Y EL TIEMPO LENTO. Quedó atrás también el tiempo dilatado y extenso. Los larguísimos veranos, las interminables vacaciones escolares. Las dilatadas y lentas horas de la siesta vagando por la quinta, honda en mano, o saltando por las piedras de la cañada cercana. La tremenda, inabarcable duración que tenía un año!!



(l) “Masita”: nombre que se da a los bizcochos en el interior.

(2) ”Isla”: plantación artificial de árboles, generalmente eucaliptos.

(3) Luego del divorcio de doña Modesta Urrutia, el tío Ramón pasó a vivir en la estancia, donde se encargó de las tareas de capatacía.

(4) Hace pocos años pasé por el hoy reconstruido Café Vaccaro (ahora “Gran Café Vaccaro”) y pude observar que la estructura del viejo palco se mantiene intacta en el fondo del salón.

(5) La Casa Bianchi actual trabaja con dos spiedos eléctricos, pero mantiene funcionando también el viejo spiedo a leña. Modernizaron el local pero mantuvieron en funciones la antigua “caja” a un costado del salón, elevada construcción de madera con baranda de barrotes de fina marquetería. La ventanilla de la caja, queda, poco más o menos, a la altura de la cabeza del cliente.

(6) Dos o tres tranvías se enviaron al museo de la locomoción del Parque Fernando García, sobre Camino Carrasco. Pero se dejaron a la intemperie expuestos al sol a la lluvia y a los vándalos que se fueron llevando poco a poco sus bronces, luego sus cristales y finalmente maderas, asientos, artefactos. A los años sólo quedó sin fagocitar la base de hierro, los ejes y las pesadas ruedas. Aunque es probable que lo que no logró el hombre, lo haya concretado finalmente el herrumbre.

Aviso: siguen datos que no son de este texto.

-- ==== Sys2Proof/Proofs/MessageArrival.lean ====
section
/-! The arrival of a message (R38, R40): what is bad, what is a repeat, and the command of each row. -/

set_option Elab.async false

namespace Sys2Proof.Machine

variable {bs : List Byte} {kind u : Nat}

/-! ### Messages that break their kind, size or value (R40, R204) -/

theorem parseRequest_of_short (h : bs.length < 31 ∨ 20 < num bs 8 1) : parseRequest bs = .bad := by
  unfold parseRequest
  split
  · rfl
  · split
    · rfl
    · exact if_neg fun hc => by omega

theorem parseRequest_of_breakdown (h : 12 < num bs 29 1) (hpresent : num bs 29 1 ≠ 255) : parseRequest bs = .bad := by
  have hnone : parseBreakdown bs 29 = none := by
    unfold parseBreakdown
    dsimp only
    rw [if_neg (Nat.not_le.mpr h), if_neg hpresent]
  unfold parseRequest
  rw [hnone]

/-- Each count list takes a byte at least. -/
theorem parseLists_of_short {n : Nat} (h : bs.length < n) : parseLists n bs = none := by
  induction n generalizing bs with
  | zero => exact absurd h (Nat.not_lt_zero _)
  | succ n ih =>
    unfold parseLists
    dsimp only
    split
    · rfl
    · next hc =>
      have hnonempty : bs.length ≠ 0 := fun hz => hc (.inl (by simpa using hz))
      rw [ih (bs := bs.drop (1 + 2 * num bs 0 1)) (by rw [List.length_drop]; omega)]

theorem parseLists_of_count {n : Nat} (h : 12 < num bs 0 1) : parseLists (n + 1) bs = none := by
  unfold parseLists
  exact if_pos (.inr (.inl h))

theorem lists_bad (h : bs.length < 5 ∨ 12 < num bs 1 1) : bs.length = 0 ∨ parseLists 4 bs.tail = none := by
  cases bs with
  | nil => exact .inl rfl
  | cons b bs =>
    refine .inr ?_
    rcases h with hshort | hcount
    · exact parseLists_of_short (by rw [List.length_cons] at hshort; show bs.length < 4; omega)
    · exact parseLists_of_count hcount

theorem parseScreenMessage_of_kind (h : kind = 0 ∨ 12 < kind) : parseScreenMessage kind bs = .bad := by
  unfold parseScreenMessage
  split
  all_goals first | omega | rfl

theorem parseScreenMessage_of_size (h : ((kind = 1 ∨ kind = 4) ∧ bs.length ≠ 2) ∨
    ((kind = 2 ∨ kind = 3 ∨ kind = 6 ∨ kind = 12) ∧ bs.length ≠ 0) ∨ (kind = 7 ∧ bs.length ≠ 3) ∨
    ((kind = 9 ∨ kind = 11) ∧ bs.length ≠ 1)) : parseScreenMessage kind bs = .bad := by
  rcases h with ⟨rfl | rfl, h⟩ | ⟨rfl | rfl | rfl | rfl, h⟩ | ⟨rfl, h⟩ | ⟨rfl | rfl, h⟩
  all_goals exact if_neg h

theorem parseScreenMessage_of_lists (hkind : kind = 8 ∨ kind = 10) (h : bs.length < 5 ∨ 12 < num bs 1 1) :
    parseScreenMessage kind bs = .bad := by
  rcases hkind with rfl | rfl <;> rcases lists_bad h with hempty | hnone
  · exact if_pos hempty
  · simp [parseScreenMessage, hnone]
  · exact if_pos hempty
  · simp [parseScreenMessage, hnone]

theorem parsePrinterMessage_bad (h : kind = 0 ∨ 3 < kind ∨ (kind = 1 ∧ (bs.length ≠ 24 ∨ 20 < num bs 0 1)) ∨
    (kind = 2 ∧ bs.length ≠ 0) ∨ (kind = 3 ∧ (bs.length ≠ 1 ∨ num bs 0 1 = 0 ∨ 5 < num bs 0 1))) :
    parsePrinterMessage kind bs = .bad := by
  rcases h with hkind | hkind | ⟨rfl, h⟩ | ⟨rfl, h⟩ | ⟨rfl, h⟩
  · unfold parsePrinterMessage
    split
    all_goals first | omega | rfl
  · unfold parsePrinterMessage
    split
    all_goals first | omega | rfl
  · exact if_neg fun hc => by omega
  · exact if_neg h
  · have hstatus : num bs 0 1 = 0 ∨ 5 < num bs 0 1 → statusOf (num bs 0 1) = none := fun hv => by
      unfold statusOf
      split
      all_goals first | omega | rfl
    rcases h with hlen | hvalue
    · exact if_neg hlen
    · simp [parsePrinterMessage, hstatus hvalue]

theorem parseDrawerMessage_bad (h : kind = 0 ∨ 3 < kind ∨ bs.length ≠ 0) : parseDrawerMessage kind bs = .bad := by
  unfold parseDrawerMessage
  split
  · split
    all_goals first | omega | rfl
  · rfl

theorem parseMessage_of_unit (h : 2 < u) : parseMessage u kind bs = .bad := by
  unfold parseMessage
  split
  all_goals first | omega | rfl

namespace State

variable {s : State} {p seq : Nat}

/-- A message of the sequence last accepted is answered ACCEPT and is not delivered again (R38). -/
theorem receive_repeated {x : Transfer} (he : s.line.engine = .selectedSend x) (hp : x.pos = p) (hu : x.unit = u)
    (hd : s.line.discarding = false) (hlast : (s.unit p u).lastIn = some seq) (m : InMsg) :
    s.receive (.message p u seq m) = s.accepted p u seq := by
  subst hp hu
  have hrepeated : ((s.unit x.pos x.unit).lastIn == some seq) = true := by rw [hlast, beq_self_eq_true]
  simp [receive, hd, he, receiveInbound, acceptInbound, hrepeated, endTransfer_setUnit_sendLine]

/-- A message whose payload is that of a row is that row's command. -/
theorem exec_repeatMessage_of {m : InMsg} (h : parseMessage u kind bs = m) :
    exec (.repeatMessage p u kind seq bs) s = .next (s.receive (.message p u seq m)) := by
  rw [← h]
  rfl

end State

end Sys2Proof.Machine

namespace Sys2Proof.Proofs

open Sys2Proof.Machine Sys2Proof.Machine.State

/-- Settles O30: what breaks its row is bad, a repeat is only answered, and each row's payload is read as its command. -/
theorem messageReachesItsOwnerOnce : Obligations.MessageReachesItsOwnerOnce := by
  unfold Obligations.MessageReachesItsOwnerOnce
  intro s p u kind seq payload
  refine ⟨?_, fun x he hp hu hd hlast => congrArg Host.Outcome.next (receive_repeated he hp hu hd hlast _),
    fun n hn => ⟨exec_repeatMessage_of (parseMessage_signOn hn), exec_repeatMessage_of (parseMessage_resume hn),
      fun d hd => exec_repeatMessage_of (parseMessage_override hn hd)⟩,
    fun r hr => exec_repeatMessage_of (parseMessage_request hr),
    fun d lists hd hl => ⟨exec_repeatMessage_of (parseMessage_count hd hl), exec_repeatMessage_of (parseMessage_acceptDiff hd hl)⟩,
    fun n hn => ⟨exec_repeatMessage_of (parseMessage_reopen hn), exec_repeatMessage_of (parseMessage_form hn)⟩,
    ⟨rfl, rfl, rfl, rfl⟩,
    fun account layout page place ha hl hp hn => exec_repeatMessage_of (parseMessage_bookIn ha hl hp hn),
    ⟨rfl, rfl, rfl, rfl, rfl, rfl⟩, rfl, rfl, rfl⟩
  intro n broken hawaits hbad
  have hparsed : parseMessage u kind payload = .bad := by
    rcases hbad with hbroken | hbad
    · rcases hbroken with ⟨rfl, hscreen⟩ | ⟨rfl, hprinter⟩ | ⟨rfl, hdrawer⟩ | hunit
      · rcases hscreen with hkind | hkind | hsize | hsize | hsize | hsize | ⟨rfl, hrequest⟩ | ⟨hkind, hlists⟩
        · exact parseScreenMessage_of_kind (.inl hkind)
        · exact parseScreenMessage_of_kind (.inr hkind)
        · exact parseScreenMessage_of_size (.inl hsize)
        · exact parseScreenMessage_of_size (.inr (.inl hsize))
        · exact parseScreenMessage_of_size (.inr (.inr (.inl hsize)))
        · exact parseScreenMessage_of_size (.inr (.inr (.inr hsize)))
        · rcases hrequest with hshort | haccount | ⟨hcount, hpresent⟩
          · exact parseRequest_of_short (.inl hshort)
          · exact parseRequest_of_short (.inr haccount)
          · exact parseRequest_of_breakdown hcount hpresent
        · exact parseScreenMessage_of_lists hkind hlists
      · exact parsePrinterMessage_bad hprinter
      · exact parseDrawerMessage_bad hdrawer
      · exact parseMessage_of_unit hunit
    · exact hbad
  rw [exec_lineBadMessage_of_bad hawaits hparsed]
  rfl

end Sys2Proof.Proofs
end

(7) Romeo Gavioli. Músico uruguayo, nacido en Montevideo en febrero de l9l3. Como compositor e intérprete de música popular fue primera figura en la década del ‘30 y del ‘40. En l93l debuta en los Casinos Municipales y poco después en el Tupí Nambá y en el teatro Royal, como primer violín de la Orquesta de Héctor Gentile. Como dato anecdótico, el pianista de esa orquesta era Lalo Etchegoncelay, más tarde primera figura de la música popular. Uno de los violines era Emilio Pellejero, futuro primer violín de la OSSODRE y futuro director musical de los primeros programas que en televisión, canal 5, presentara Horacio Ferrer, cuando todavía, casi desconocido, no había pasado a residir en Buenos Aires.

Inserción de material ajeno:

-- ==== Sys2Proof/Machine/Translate.lean ====
section
/-! DEFINITION. Address translation: walks, leaf checks, projection caches, segment views and the reservation of
segment bytes (chapters 18 and 19). -/

namespace Sys2Proof.Machine

/-- What an access needs of a leaf (R411, R417). -/
inductive AccessKind where
  | read | versionRead | write | reclaim | atomic | fetch
  deriving DecidableEq, Repr, Inhabited

/-- A translated address with its leaf entry and the log of the page size. -/
structure Mapping where
  pa : Nat
  leaf : BitVec 128
  size : Nat
  deriving DecidableEq, Repr, Inhabited

/-- What comes of a translation: an address, a fault code, or a wait (R411, R416, R417). -/
inductive Translated where
  | ok (m : Mapping)
  | bad (code : Byte)
  | wait
  deriving DecidableEq, Repr, Inhabited

/-! ### The walk (R408-R411) -/

/-- A 16-byte table entry as the walker reads it at `.d`. -/
def State.tableEntry (s : State) (node idx : Nat) : BitVec 128 :=
  BitVec.ofNat 128 (Decode.leNat (s.mem.bytes (node + 16 * idx) 16))

def leafValid (e : BitVec 128) : Bool := e.getLsbD 0
def leafIsLeaf (e : BitVec 128) : Bool := e.getLsbD 1
def leafRun (e : BitVec 128) : Nat := (e.extractLsb' 8 3).toNat
def leafFrame (e : BitVec 128) : Nat := (e.extractLsb' 64 52).toNat
def leafIdentity (e : BitVec 128) : BitVec 16 := e.extractLsb' 16 16
def leafKind (e : BitVec 128) : Nat := (e.extractLsb' 6 2).toNat
def leafDup (e : BitVec 128) : Bool := e.getLsbD 11
def leafMigrating (e : BitVec 128) : Bool := e.getLsbD 12
def leafTracked (e : BitVec 128) : Bool := e.getLsbD 13
def leafNoAllocate (e : BitVec 128) : Bool := e.getLsbD 14

/-- The run codes a level lists, largest first (R410). -/
def runCodes : Nat → List Nat
  | 0 => [6, 4, 2] | 1 => [7, 5, 3, 1] | 2 => [2] | _ => []

/-- `Select` (R410): the entry a walk uses, none where it ends with `PAGE_ABSENT`. -/
def State.selectEntry (s : State) (node level idx : Nat) : Option (BitVec 128 × Nat) :=
  let run := (runCodes level).findSome? fun r =>
    let i := idx / 2 ^ r * 2 ^ r
    let e := s.tableEntry node i
    if leafValid e && leafIsLeaf e && leafRun e = r then some (e, i) else none
  match run with
  | some x => some x
  | none =>
    let e := s.tableEntry node idx
    if leafValid e && leafIsLeaf e && leafRun e ≠ 0 then none else some (e, idx)

/-- The log of the size a leaf maps, where level and run code are legal (R410). -/
def leafSize (level run : Nat) : Option Nat :=
  if level = 0 && run ∈ [0, 2, 4, 6] then some (12 + run)
  else if level = 1 && run ∈ [0, 1, 3, 5, 7] then some (20 + run)
  else if level = 2 && run = 2 then some 30 else none

/-- Whether a memory kind matches what stands at a frame (R409, R411). -/
def kindMatches (kind : Nat) : Place → Bool
  | .hbm => kind = 0
  | .parcel _ _ | .bank _ _ _ | .control _ => kind = 1
  | .host _ => kind = 2
  | .reserved => false

/-- The HBM that firmware reserves for the dump, which no leaf may map: from here to the end of HBM (R482, log 106). -/
def firmwareBase : Nat := 0x00BF00000000
def hbmEnd : Nat := 0x00C000000000
/-- The checks on a leaf that end a walk with `PAGE_ABSENT` (R409, R411, R417, R482). -/
def leafOk (level : Nat) (e : BitVec 128) : Option Nat :=
  match leafSize level (leafRun e) with
  | none => none
  | some sz =>
    let pa := leafFrame e * 4096
    if e.extractLsb' 116 12 = 0 && e.extractLsb' 100 16 = 0 && e.extractLsb' 32 32 = 0 &&
       !e.getLsbD 15 && !e.getLsbD 5 && pa % 2 ^ sz = 0 && kindMatches (leafKind e) (placeOf pa) &&
       (pa + 2 ^ sz ≤ firmwareBase || hbmEnd ≤ pa) && (!leafDup e || (sz = 12 && leafKind e = 0 && leafFrame e % 8 = 0))
    then some sz else none

/-- A walk from a node of level `n - 1` down (R408): the leaf, its size, and where the entry stands. -/
def State.walkFrom (s : State) (va : Nat) : Nat → Nat → Option (BitVec 128 × Nat × Nat)
  | 0, _ => none
  | level + 1, node =>
    let idx := if level = 5 then bits va 56 52 else bits va (19 + 8 * level) (12 + 8 * level)
    match s.selectEntry node level idx with
    | none => none
    | some (e, i) =>
      if !leafValid e then none
      else if leafIsLeaf e then (leafOk level e).map fun sz => (e, sz, node + 16 * i)
      else
        let next := leafFrame e * 4096
        if level ≠ 0 && e.extractLsb' 116 12 = 0 && e.extractLsb' 2 62 = 0 && placeOf next = .hbm
        then s.walkFrom va level next else none

/-- The root node of an ASID, where its table entry is valid (R406). -/
def State.rootOf (s : State) (asid : Nat) : Option Nat :=
  let e := s.asids.look 0 asid
  if e.getLsbD 0 then some ((e.extractLsb' 12 36).toNat * 4096) else none

/-- The whole walk of a virtual address outside the view space. -/
def State.walk (s : State) (asid va : Nat) : Option (BitVec 128 × Nat × Nat) :=
  match s.rootOf asid with
  | none => none
  | some root => s.walkFrom va 6 root

/-- The access check on a leaf (R411, R412). The front end carries no identity. -/
def leafAllows (k : AccessKind) (identity : Option (BitVec 16)) (e : BitVec 128) : Option Byte :=
  let r := e.getLsbD 4
  let w := e.getLsbD 3
  let x := e.getLsbD 2
  let right := match k with
    | .read | .versionRead => r
    | .write | .reclaim => w
    | .atomic => r && w
    | .fetch => x
  if !right then some codePermission
  else match identity with
    | none => none
    | some i => if leafIdentity e = 0 || leafIdentity e = i then none else some codeIdentity

/-- Which accesses collapse a read-duplicated page (R417). -/
def collapsing : AccessKind → Bool
  | .read | .fetch => false
  | _ => true

/-! ### Projection caches (R414) -/

def State.province (s : State) (v : Nat) : Province := s.provinces.look Province.reset v

/-- Keep a translation in the cluster of a province. -/
def State.keepTranslation (s : State) (v : Nat) (t : Translation) : State :=
  let pr := s.province v
  let rest := pr.proj.filter fun x =>
    !(x.region = t.region && x.asid = t.asid && x.identity = t.identity && x.page = t.page)
  { s with provinces := s.provinces.put v { pr with proj := t :: rest } }

/-- A translation that a region's partition of a cluster holds: it stays valid until an invalidate covers it, or until the
partition is freed (R414). -/
def State.cached (s : State) (v region asid identity va : Nat) : Option Translation :=
  (s.province v).proj.find? fun t =>
    t.region = region && t.asid = asid && t.identity = identity && t.page ≤ va && va < t.page + 2 ^ t.size

/-- Judge a leaf for an access by a unit of province `v` (R411, R416, R417). -/
def judgeLeaf (v va : Nat) (k : AccessKind) (identity : Option (BitVec 16)) (e : BitVec 128) (sz : Nat) :
    Translated :=
  if leafMigrating e then .wait
  else match leafAllows k identity e with
    | some c => .bad c
    | none =>
      if leafDup e then
        if collapsing k then .wait else .ok ⟨(leafFrame e + v) * 4096 + va % 4096, e, sz⟩
      else .ok ⟨leafFrame e * 4096 + va % 2 ^ sz, e, sz⟩

/-- Remember that a unit of a province asks for a page's collapse (R417). -/
def State.askCollapse (s : State) (asid page v : Nat) : State :=
  if (asid, page, v) ∈ s.collapses then s else { s with collapses := s.collapses ++ [(asid, page, v)] }

/-- Ask for the collapse of a page where an access needs it (R417). -/
def State.askAccess (s : State) (v asid va : Nat) (k : AccessKind) (identity : Option (BitVec 16)) (e : BitVec 128) : State :=
  if leafDup e && collapsing k && !leafMigrating e && leafAllows k identity e = none
  then s.askCollapse asid (va / 4096 * 4096) v else s

/-- Whether a unit's translation of a page is held (R416). -/
def State.walkHeld (s : State) (u : Writer) (asid va : Nat) : Bool := (u, asid, va / 4096) ∈ s.heldWalks
/-- Hold a unit's translation at a migrating leaf (R416). -/
def State.holdWalk (s : State) (u : Writer) (asid va : Nat) : State :=
  if s.walkHeld u asid va then s else { s with heldWalks := s.heldWalks ++ [(u, asid, va / 4096)] }

/-- Translate in an address space's tables through a region's partition of a cluster. A migrating leaf holds the
translation; a fault is not kept (R407, R411, R414, R416). -/
def State.lookup (s : State) (u : Writer) (region v asid va : Nat) (k : AccessKind) (identity : Option (BitVec 16)) :
    Translated × State :=
  let id := (identity.getD 0).toNat
  if s.walkHeld u asid va then (.wait, s) else
  match s.cached v region asid id va with
  | some t => (judgeLeaf v va k identity t.leaf t.size, s.askAccess v asid va k identity t.leaf)
  | none =>
    match s.walk asid va with
    | none => (.bad codeAbsent, s)
    | some (e, sz, _) =>
      if leafMigrating e then (.wait, s.holdWalk u asid va) else
      let s1 := if leafAllows k identity e = none
        then s.keepTranslation v ⟨region, asid, id, va / 2 ^ sz * 2 ^ sz, sz, leafFrame e, e⟩ else s
      (judgeLeaf v va k identity e sz, s1.askAccess v asid va k identity e)

/-- Drop from every cluster, from the walker's run-ahead and from the ASID's instruction caches what overlaps a range of
pages; 0 pages means every page (R420). -/
def State.dropTranslations (s : State) (asid first pages : Nat) : State :=
  let hit := fun (a n : Nat) => pages = 0 || (a < first + 4096 * pages && first < a + n)
  let s1 := { s with provinces := s.provinces.each fun _ x =>
    { x with proj := x.proj.filter fun t => !(t.asid = asid && hit t.page (2 ^ t.size)) } }
  { s1 with parcels := s1.parcels.each fun _ x =>
    if x.core.asid.toNat = asid
    then { x with core := { x.core with icache := x.core.icache.only fun l _ => !hit (l * 64) 64 }
                  travs := x.travs.each fun _ t => { t with pages := t.pages.filter fun e => !hit e.1 4096 } }
    else x }

/-- Held translations of a range of pages walk again (R416). -/
def State.resumeWalks (s : State) (asid first pages : Nat) : State :=
  { s with heldWalks := s.heldWalks.filter fun h =>
      !(h.2.1 = asid && (pages = 0 || (first ≤ h.2.2 * 4096 && h.2.2 * 4096 < first + 4096 * pages))) }

/-! ### Segments as places (R389-R396) -/

/-- The first parcel of a segment in the region it is resident in (R391). -/
def Segment.firstParcel (g : Segment) : Nat := g.origin + g.place.r0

(8) Paquito Busto. Capocómico argentino que todos los años montaba comedias de gran éxito popular en el teatro l8 de Julio. Se cuenta que la final del 50 terminó poco más o menos que junto con su función en el l8. Se bajó el telón de apuro y Paquito al frente de todo su elenco se lanzó a festejar el triunfo celeste. Tanto gritó “Uruguay pa’ todo el mundo” que al día siguiente debió suspender la función por afonía.

(9) Juan José Castro. Nombre casi mítico para los amantes de la música “seria”. Fue director estable de la sinfónica del SODRE durante varios años consecutivos. De nacionalidad argentina, se tomó muy en serio su trabajo y al país que se lo brindaba. Puso a la OSSODRE a nivel de las mejores orquestas del mundo. Agotaba siempre las entradas cuando dirigía ¡y había que ver lo que costaba una entrada para sus conciertos! Alguna vez pude llegar a verlo desde el paraíso, parado en cuarta o quinta fila. Aunque en realidad lo que importaba era escucharlo.

(10) Washington Benavides, el poeta de Tacuarembó, hace referencia al Parque Capurro, partido en dos por la autopista, en el poema Contrastes de su obra "El Mirlo y la Misa" (Ed. Banda Oriental, año 2000). Vale transcribir algunos versos de gran belleza, pero que pintan dolorosamente lo que queda hoy del que fuera todo un centro social de una época. Hasta centro deportivo, cuando las damas de alta sociedad lucían sus habilidades en la pista de patinaje del parque.

Dice Benavides:

Si vamos, por las calles de Montevideo
hacia el oeste, topamos con el Parque Capurro,
decapitado como un Capeto.
En su torno, junto a las vías, casi muertas,
los basurales, en un Shoping-Center millonario
de la miseria y el qué- me-importa.
Miras el resplandor de la ciudad, en la noche;
todo es publicidad de refrescos o de máquinas
japonesas, coreanas, inglesas, rusas, checas, brasileñas,
norteamericanas, francesas, italianas.
Pasa un mendigo, un viejo de treinta años, uruguayo
Parado sobre los viejos pontones de sus zapatos,
los tobillos pálidos y mugrosos,
los pantalones a media asta,
mira esas nuevas constelaciones del progreso.